What they saw was not what one might anticipate from an organism under stress. The microbe’s need for iron actually decreased under warmer, iron-limited conditions, and its efficiency in utilizing the limited amount of iron that was available increased. Instead of failing, it was adapting.
Qin would be the first to point out that it is possible to interpret a lab result too broadly. For this reason, the group combined their experimental data with extensive ocean biogeochemical modeling created by University of Liverpool researcher Alessandro Tagliabue. According to the models, deep-ocean archaeal communities may not only continue to function in a warming climate, but may even broaden their role throughout iron-limited areas. Few scientists could have predicted that result even five years ago.

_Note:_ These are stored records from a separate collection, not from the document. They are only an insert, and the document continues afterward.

/-- At a TICK a hold that nothing asks for ends (R138, R373); a group in PRECHARGE drives its low gates again. -/
def releaseHolds (s : State) : State :=
  s.each (List.range 8) (fun g t =>
    if t.wantsHold g then holdGroup g t
    else if t.on (BG_STAT_HELD g) then prechargeGates g (t.setB (BG_STAT_HELD g) false)
    else t)

/-- TQOFF_A and TQOFF_B open (R221). -/
def openTq (s : State) : State := (s.set AUX_STAT_TQ_CMD 0).set AUX_STAT_TQ_RB 0

/-- AUX_2 to AUX_7 inactive at once (R266, R373, R375); a duty in the shadow never goes into force (R222). -/
def auxInactive (s : State) : State :=
  let t := (s.set AUX_STAT_RET_ACT 0).set AUX_STAT_PK_ON 0
  let t := (t.set (PK_STAT_DUTY 0) 0).set (PK_STAT_DUTY 1) 0
  { t with aux := { t.aux with dutyF := [0, 0], dutyS := [0, 0], retDuty := 0, retDutyS := 0, reactTb := some s.tb } }

/-! ### Request lines and gates -/

/-- The high gate's on command is allowed: bootstrap not blocked, group driving, not held. -/
def State.gateFree (s : State) (h : Nat) : Bool :=
  s.groupState (h / 6) == 3 && !s.on (BG_STAT_HELD (h / 6))

/-- One pass of the request lines through *Shoot-through lockout* and dead time (R205, R206, R213), each edge at the strength in force
when it starts (R208); the request lines of a LATCHED
group are ignored (R235). -/
def gateStep (h : Nat) (s : State) : State :=
  if s.groupState (h / 6) = 4 then s else
  let b := s.hb h
  let b := if b.gh && !(b.hiReq && !b.loReq) then { b with gh := false, dtH := true, armH := false, outH := s.edgeDrive h 1 } else b
  let b := if b.gl && !(b.loReq && !b.hiReq) then { b with gl := false, dtL := true, armL := false, outL := s.edgeDrive h 3 } else b
  if !s.gateFree h || s.on (HB_STAT_LOCKOUT h) then s.setHb h b
  else if b.hiReq && !b.loReq && !b.gh && !b.dtL && !s.on (HB_STAT_BOOT_BLOCK h) && !b.blkHi then
    s.setHb h { b with gh := true, armH := false, outH := s.edgeDrive h 0 }
  else if b.loReq && !b.hiReq && !b.gl && !b.dtH then
    s.setHb h { b with gl := true, armL := false, outL := s.edgeDrive h 2 }
  else s.setHb h b

/-- A half-bridge command: 0 OFF, 1 LOW, 2 HIGH (R199). A HIGH command that met the bootstrap block leaves both gates off, also when
the block has ended: the next one turns the high side on (R213). -/
def driveHb (h cmd : Nat) (s : State) : State :=
  let b := s.hb h
  gateStep h (s.setHb h { b with hiReq := cmd == 2, loReq := cmd == 1
                                 blkHi := cmd == 2 && (b.blkHi || s.on (HB_STAT_BOOT_BLOCK h)) })

/-- SHOOT_THROUGH_LOCKOUT (R206): both request lines are sampled asserted; those of a LATCHED group are ignored (R235). -/
def shootThrough (h : Nat) (s : State) : State :=
  if s.groupState (h / 6) = 4 then s else
  let b := s.hb h
  let t := s.setHb h { b with hiReq := true, loReq := true, gh := false, gl := false, dtH := true, dtL := true
                              outH := if b.gh then s.edgeDrive h 1 else b.outH, outL := if b.gl then s.edgeDrive h 3 else b.outL
                              armH := false, armL := false }
  if s.on (HB_STAT_LOCKOUT h) then t
  else ((t.setB (HB_STAT_LOCKOUT h) true).inc (HB_CNT_SHOOT h)).raiseU (hbSrc h 3)

/-- DEAD_TIME_EXPIRY (R205, R206): DT has passed since the on command of a gate ended, or, in a lockout whose lines
have left 1 1, since it began; dead time then counts anew from its end. -/
def deadTimeEnd (h : Nat) (high : Bool) (s : State) : State :=
  if s.on (HB_STAT_LOCKOUT h) then
    let off := s.on (HB_LOOP_OFF h)
    let sw := s.on (HB_LOOP_SW h)
    (s.setB (HB_STAT_LOCKOUT h) false).setHb h
      { s.hb h with hiReq := !off && sw, loReq := !off && !sw, dtH := true, dtL := true }
  else
    gateStep h (s.setHb h (if high then { s.hb h with dtH := false } else { s.hb h with dtL := false }))

def measF (h kind : Nat) : Fld :=
  match kind with
  | 0 => HB_MEAS_T_HS_ON h
  | 1 => HB_MEAS_T_HS_OFF h
  | 2 => HB_MEAS_T_LS_ON h
  | _ => HB_MEAS_T_LS_OFF h

/-- The bus of a bridge group (R225). -/
def State.busOf (s : State) (g : Nat) : Nat := s.f SUP_MAP_BUS_g / 4 ^ g % 4

/-- The voltage of bus k from its snapshot value, in mV × 2^23 (R225). -/
def State.uBus23 (s : State) (k : Nat) : Nat := (max (s.fI (CH_VAL_VALUE (48 + k))) 0).toNat * (1000 * s.f (SUP_BCFG_BUS_FS k))

/-- Where a switch-node voltage of `v` mV lies against 10 % and 90 % of a bus voltage of `u` (mV × 2^23): 0 below both, 2 above
both. -/
def zone (u v : Nat) : Nat := if v * 2 ^ 23 * 10 ≤ u then 0 else if 9 * u ≤ v * 2 ^ 23 * 10 then 2 else 1

/-- The edge among samples of the switch node: the sample of the first crossing and, where the second follows within 1,000 ns, the
time between them, in 1.25 ns (R209). -/
def nodeEdge (u : Nat) (node : List Nat) : Option (Nat × Option Nat) :=
  let z := node.map (zone u)
  match z with
  | [] => none
  | 1 :: _ => none
  | z0 :: _ =>
    match z.findIdx? (fun x => x != z0) with
    | none => none
    | some i => some (i, match (z.drop i).findIdx? (fun x => x == 2 - z0) with
      | some d => if d ≤ 800 then some d else none
      | none => none)

/-- The kind that an edge is attributed to (R209): the first crossing came `i` samples after the on command of the gate (`high`) has
ended. Within the dead time it is that gate's turn-off, within 1,000 ns after it the turn-on of the other gate. -/
def edgeKind (dt : Nat) (high : Bool) (i : Nat) : Option Nat :=
  if i ≤ dt then some (if high then 1 else 3) else if i ≤ dt + 800 then some (if high then 2 else 0) else none

/-- A measured edge of `t` units of 1.25 ns updates its kind's step (R210, R212). -/
def stepUpdate (h kind t : Nat) (s : State) : State :=
  let s := s.set (measF h kind) (satU 8 (t / 4))
  if !s.adaptive h then s
  else
    let tgt := 4 * s.e (HB_TGT_T_TGT h)
    let tol := 4 * s.e (HB_TGT_TOL h)
    let long := tgt + tol < 5 * t
    let short := 5 * t + tol < tgt
    let step := s.f (stepF h kind)
    let step' := if long then (if step < 15 then step + 1 else 15) else if short then step - 1 else step
    let s := s.set (stepF h kind) step'
    let b := s.hb h
    let run := b.lim.getD kind 0
    let lim := (step' = 15 ∧ long) ∨ (step' = 0 ∧ short)
    let run' := if lim then satU 9 (run + 1) else 0
    let s := s.setHb h { b with lim := listSet b.lim kind run' }
    if run' = 256 ∧ run ≠ 256 then (s.inc (HB_CNT_ADP_LIM h)).raiseU (0x09F + 0x20 * (h / 6)) else s

/-- EDGE_MEASURED (R209, R210): `node` samples the switch node, in mV, on the gate timing clock from the end of the on command of
the gate (`high`). An attributed edge without a second crossing within 1,000 ns is a miss; nothing is measured while the bus channel
is invalid or stale. -/
def edgeMeasured (h : Nat) (high : Bool) (node : List Nat) (s : State) : State :=
  let bus := s.busOf (h / 6)
  if s.on (CH_STAT_INVALID (48 + bus)) || (s.inp (48 + bus)).stale then s
  else
    match nodeEdge (s.uBus23 bus) node with
    | none => s
    | some (i, d) =>
      match edgeKind (s.f (HB_CFG_DT h)) high i, d with
      | none, _ => s
      | some _, none => s.inc (HB_CNT_ADP_MISS h)
      | some kind, some t => stepUpdate h kind t s

/-! ### Group life cycle -/

/-- BOOT_UV_END (R213); bootstraps are monitored in PRECHARGE and ENABLED. -/
def bootUvEnd (h v : Nat) (s : State) : State :=
  s.when (s.groupState (h / 6) == 2 || s.groupState (h / 6) == 3) (fun s =>
    ((s.setB (HB_STAT_BOOT_BLOCK h) false).setB (HB_STAT_BOOT_OK h) true).set (HB_STAT_BOOT_V h) v)

/-- PRECHARGE_END (R200): BOOT_PRE has elapsed; ENABLED follows at the next TICK. -/
def prechargeEnd (g : Nat) (s : State) : State :=
  if s.groupState g = 2 then s.setGrp g { s.grp g with preDone := true } else s

/-- SHUTDOWN was entered 20 ms ago (R203). -/
def State.shutOver (s : State) (g : Nat) : Bool := s.groupState g == 5 && decide (20000000 ≤ (s.grp g).shutTicks * s.tNs)

/-- GROUP_SHUTDOWN_TIMEOUT (R203). -/
def groupShutdownTmo (g : Nat) (s : State) : State := s.when (s.shutOver g) (groupEnterOff g)

/-- GD_EN_FALL (R201, R236). -/
def gdEnFall (g : Nat) (s : State) : State :=
  let t := groupGatesLow g (s.setB (BG_STAT_GD_EN g) false)
  if t.groupState g = 4 then t else groupEnterOff g t

/-- Some cause collected in SUP_LATCH_g still acts (R238): the bus of a HOV cause stands above U_CH_ON, or the gate supply of a GSUP
cause is outside its window. -/
def causePersists (s : State) (g : Nat) : Bool :=
  (s.fbit (SUP_LATCH_CAUSES g) 1 && (bitOf s.aux.hovEp (s.busOf g) || bitOf s.aux.chopAbove (s.busOf g))) ||
  (s.fbit (SUP_LATCH_CAUSES g) 2 && (s.fbit SUP_GSTAT_UV (g / 2) || s.fbit SUP_GSTAT_OV (g / 2)))

/-- GD_EN_RISE (R201, R238): `long` says that the low pulse lasted at least 10 µs. -/
def gdEnRise (g : Nat) (long : Bool) (s : State) : State :=
  let t := s.setB (BG_STAT_GD_EN g) true
  if t.groupState g ≠ 4 then t
  else if !long then t.inc SUP_CNT_CLR_SHORT
  else if !t.on (SUP_LATCH_ARMED g) then (t.inc SUP_CNT_CLR_REF).raise 0x1B0 1
  else if causePersists t g then (t.inc SUP_CNT_CLR_REF).raise 0x1B0 2
  else clearLatch g t

/-- Six groups of pads: gate pad group g is released (R427, R428). -/
def State.padsReleased (s : State) (g : Nat) : Bool := !s.fbit PWR_PAD_HELD g

/-- A group may start from OFF (R200, R476): GD_EN_g high, pads released, NO_ENABLE 0, FAST_OK, no COMMIT in
progress that judges outputs off (R466), and no run of start-up that ended in FAIL (R478). -/
def State.groupMayStart (s : State) (g : Nat) : Bool :=
  s.on (BG_STAT_GD_EN g) && s.padsReleased g && !s.on (BG_STAT_NO_ENABLE g) && s.on BIST_STAT_FAST_OK &&
  !s.hp.commitHold && !s.su.failed.contains g

/-- Every enabled phase channel of the group reads less than 2 % of full scale (R203). -/
def State.groupQuiet (s : State) (g : Nat) : Bool :=
  (groupHbs g).all (fun h => !s.on (CH_CFG_EN h) || decide ((s.fI (CH_VAL_VALUE h)).natAbs < 167772))

/-- Entry to ENABLED: every step is AD_INIT (R211). -/
def setInitSteps (h : Nat) (s : State) : State :=
  let v := s.e (HB_STEP_AD_INIT h)
  let t := (((s.set (HB_STEP_HS_ON h) v).set (HB_STEP_HS_OFF h) v).set (HB_STEP_LS_ON h) v).set (HB_STEP_LS_OFF h) v
  t.setHb h { t.hb h with lim := [0, 0, 0, 0] }

/-- The group starts: DIAG, waiting for the diagnostic engine (R200, R241). -/
def groupStart (g : Nat) (s : State) : State :=
  (((groupGatesLow g s).set (BG_STAT_STATE g) 1).set (OD_RES_STATE g) 1).setB (PG_STAT_PENDING_EN (0x020 + g)) false

/-- What a TICK does to one bridge group (R200, R203, R204). -/
def groupTick (g : Nat) (s : State) : State :=
  let pg := 0x020 + g
  let en := s.on (PG_CTL_EN pg)
  match s.groupState g with
  | 0 =>
    if s.on (PG_STAT_PENDING_EN pg) then
      if en && s.groupMayStart g then groupStart g s
      else if s.hp.commitHold && en then s
      else (s.setB (PG_CTL_EN pg) false).setB (PG_STAT_PENDING_EN pg) false
    else if en && s.groupMayStart g then groupStart g s
    else s
  | 4 => s
  | 5 =>
    let t := s.setGrp g { s.grp g with shutTicks := (s.grp g).shutTicks + 1 }
    if t.groupQuiet g || t.shutOver g then groupEnterOff g t else t
  | st =>
    if !en then
      let t := abortDiag g (groupGatesLow g (s.set (BG_STAT_STATE g) 5))
      t.setGrp g { t.grp g with shutTicks := 0 }
    else if st = 2 ∧ (s.grp g).preDone then
      let t := groupGatesLow g (s.set (BG_STAT_STATE g) 3)
      (t.setGrp g { t.grp g with preDone := false }).each (groupHbs g) setInitSteps
    else s

/-! ### Driver slices (R216) -/

/-- At a TICK the gate array disconnects the slices the self-test found failed: the status code moves from 0 to 2,
from 1 to 3, and from 2 or 3 to 4 (lost half-bridge, group LATCHED with cause LOST); a spare that fails before it joins leaves six
slices. -/
def sliceTick (h : Nat) (high : Bool) (s : State) : State :=
  let b := s.hb h
  let pend := if high then b.pendH else b.pendL
  let fld := if high then HB_STAT_SLICE_H h else HB_STAT_SLICE_L h
  if pend = [] then s
  else
    let s := s.setHb h (if high then { b with pendH := [], failH := b.failH ++ pend }
                        else { b with pendL := [], failL := b.failL ++ pend })
    pend.foldl (fun t sl =>
      let c := t.f fld
      let o := 2 * h + b2n high
      let spent := t.rep.map.any (fun e => fieldGet e.1 24 4 == 4 && fieldGet e.1 12 12 == 8 * o + 7)
      if c = 0 then t.set fld (if spent then 3 else 2)
      else if c = 1 ∨ (c = 2 ∧ sl = 7) then t.set fld 3
      else
        let t := (t.set fld 4).setBit (BG_STAT_LOST (h / 6)) (h % 6) true
        latchGroup (h / 6) 4 true (hbGatesLow h (t.setB (BG_STAT_NO_ENABLE (h / 6)) true))) s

It seems as though the scientific community is still reevaluating and adjusting to this discovery. Coral bleaching, fishery collapse, and the expansion of dead zones close to coastlines were the main concerns for years regarding ocean warming. The notion that something fundamental and deep might subtly endure, even enhance its performance, goes against the way the majority of people have come to view climate disruption.
As co-chief scientists, Qin and Hutchins will embark on an expedition this summer that will take them from Seattle up to the Gulf of Alaska, southward toward the subtropical gyre, and finally to Honolulu aboard the research ship Sikuliaq.
They will be joined by twenty more researchers. In essence, their goal is to test whether what occurs in a controlled experiment also occurs in messy, complex, real-world conditions by putting the laboratory results into actual ocean water. That confirmation is very important. By design, lab cultures are clean. The sea isn’t.
There is a certain irony here that is difficult to ignore. In the very waters where climate change poses a threat, scientists are boarding a ship to look for hope. The microorganisms they are pursuing have been residing in those depths for millions of years, long before people started changing the atmosphere and long before anyone was aware of it.
It is genuinely unclear if Nitrosopumilus maritimus can effectively mitigate some of the effects of human activity on the deep ocean. However, the fact that it appears to be making an effort—that this ancient, iron-hungry organism is adapting rather than collapsing—is at least a finding worth considering. It appears that the ocean has not yet given up.